-- ==== Sys2Proof/Safety.lean ====
section
/-! DEFINITION. The terms claims are stated in: the invariant of every reachable state, what counts as a good run, and what
two states share that differ in their output only. -/

namespace Sys2Proof.Machine.State

/-- What every step keeps and every legal construction has: `MEM` in canonical form with nothing listed outside `MEM_SIZE`
(10_state.md R32), at most 256 side registers, at most `MAXW` bytes of program (00_scope.md R8), and a legal opcode map
(30_encoding.md R100). -/
structure Inv (s : State) : Prop where
  /-- The memory list is in its one canonical form. -/
  canonical : s.mem.wf = true
  /-- No byte outside `MEM` is listed. -/
  inside : ∀ c ∈ s.mem, c.1 < s.memSize.toNat
  /-- `NREG <= 256`. -/
  nregBound : s.nreg ≤ Config.maxRegs
  /-- `EXE_LEN <= MAXW`. -/
  exeBound : s.exe.length ≤ Config.maxWord.toNat
  /-- `OPC` is injective and gives every mnemonic a byte. -/
  opcodes : s.opc.Legal

/-- The Machine has failed (10_state.md R30). -/
def HasFailed (s : State) : Prop := ∃ c, s.status = .failed c

/-- No run from here, however long, ends in a failure. -/
def NeverFails (s : State) : Prop := ∀ n, ¬ (s.runFor n).HasFailed

/-- The run from here ends by an executed `Halt`: the source's success (40_step_cycle.md R135, R137). -/
def Halts (s : State) : Prop := ∃ n, (s.runFor n).status = .halted

/-- The run from here never ends: a hang, which is not a failure (40_step_cycle.md R135). -/
def Hangs (s : State) : Prop := ∀ n, (s.runFor n).status = .running

end Sys2Proof.Machine.State

namespace Sys2Proof.Machine

/-- The execute phase of `i` in `s` raises this failure, and nothing but `status` is written (60_exceptions.md R284). -/
def Fails (i : Instr) (s : State) (c : Failure) : Prop :=
  exec i s = .next { s with status := .failed c }

/-- The execute phases of these instructions, one after another and none failing, take the first state to the second. -/
def Performs : List Instr → State → State → Prop
  | [], s, t => t = s
  | i :: is, s, t => ∃ u, exec i s = .next u ∧ ¬ u.HasFailed ∧ Performs is u t

/-- A sequence of `Push`/`Pop` and `PushRegister r`/`PopRegister r` pairs, side by side and nested (45_stack.md R246). -/
inductive Balanced : List Instr → Prop
  | nil : Balanced []
  | acc {inner rest : List Instr} (hi : Balanced inner) (hr : Balanced rest) :
    Balanced (.push :: inner ++ .pop :: rest)
  | reg (r : RegIdx) {inner rest : List Instr} (hi : Balanced inner) (hr : Balanced rest) :
    Balanced (.pushRegister r :: inner ++ .popRegister r :: rest)

/-- One well-formed UTF-8 sequence, as the table of 46_copy_syscall.md R262 lists them. -/
def Utf8Sequence : List Byte → Prop
  | [a] => a.toNat ≤ 0x7F
  | [a, b] => (0xC2 ≤ a.toNat ∧ a.toNat ≤ 0xDF) ∧ (0x80 ≤ b.toNat ∧ b.toNat ≤ 0xBF)
  | [a, b, c] =>
    (0x80 ≤ c.toNat ∧ c.toNat ≤ 0xBF) ∧
      ((a.toNat = 0xE0 ∧ 0xA0 ≤ b.toNat ∧ b.toNat ≤ 0xBF) ∨
       (0xE1 ≤ a.toNat ∧ a.toNat ≤ 0xEC ∧ 0x80 ≤ b.toNat ∧ b.toNat ≤ 0xBF) ∨
       (a.toNat = 0xED ∧ 0x80 ≤ b.toNat ∧ b.toNat ≤ 0x9F) ∨
       (0xEE ≤ a.toNat ∧ a.toNat ≤ 0xEF ∧ 0x80 ≤ b.toNat ∧ b.toNat ≤ 0xBF))
  | [a, b, c, d] =>
    (0x80 ≤ c.toNat ∧ c.toNat ≤ 0xBF) ∧ (0x80 ≤ d.toNat ∧ d.toNat ≤ 0xBF) ∧
      ((a.toNat = 0xF0 ∧ 0x90 ≤ b.toNat ∧ b.toNat ≤ 0xBF) ∨
       (0xF1 ≤ a.toNat ∧ a.toNat ≤ 0xF3 ∧ 0x80 ≤ b.toNat ∧ b.toNat ≤ 0xBF) ∨
       (a.toNat = 0xF4 ∧ 0x80 ≤ b.toNat ∧ b.toNat ≤ 0x8F))
  | _ => False

end Sys2Proof.Machine

namespace Sys2Proof

/-- Opcode byte `op` alone spells `i`, whatever follows: format N of 30_encoding.md R86. -/
def SpellsN (op : Byte) (i : Instr) : Prop :=
  i.size = 1 ∧ ∀ rest, decode (op :: rest) = .instr i

/-- Opcode byte `op` and four big-endian operand bytes spell `mk v`: format W of 30_encoding.md R86, R88. -/
def SpellsW (op : Byte) (mk : Word → Instr) : Prop :=
  ∀ (v3 v2 v1 v0 : Byte) (rest : List Byte),
    (mk (v3 ++ v2 ++ v1 ++ v0)).size = 5 ∧
    decode (op :: v3 :: v2 :: v1 :: v0 :: rest) = .instr (mk (v3 ++ v2 ++ v1 ++ v0))

/-- Opcode byte `op` and a register-index byte spell `mk r`: format R of 30_encoding.md R86. -/
def SpellsR (op : Byte) (mk : RegIdx → Instr) : Prop :=
  ∀ (r : Byte) (rest : List Byte), (mk r).size = 2 ∧ decode (op :: r :: rest) = .instr (mk r)

end Sys2Proof
end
........
Within the listing above, give again exactly every line from the line with "is listed. -/" through the line with "def HasFailed (s", both included, and no other line.

▸ **Answer to this exercise**
  /-- No byte outside `MEM` is listed. -/
  inside : ∀ c ∈ s.mem, c.1 < s.memSize.toNat
  /-- `NREG <= 256`. -/
  nregBound : s.nreg ≤ Config.maxRegs
  /-- `EXE_LEN <= MAXW`. -/
  exeBound : s.exe.length ≤ Config.maxWord.toNat
  /-- `OPC` is injective and gives every mnemonic a byte. -/
  opcodes : s.opc.Legal

/-- The Machine has failed (10_state.md R30). -/
def HasFailed (s : State) : Prop := ∃ c, s.status = .failed c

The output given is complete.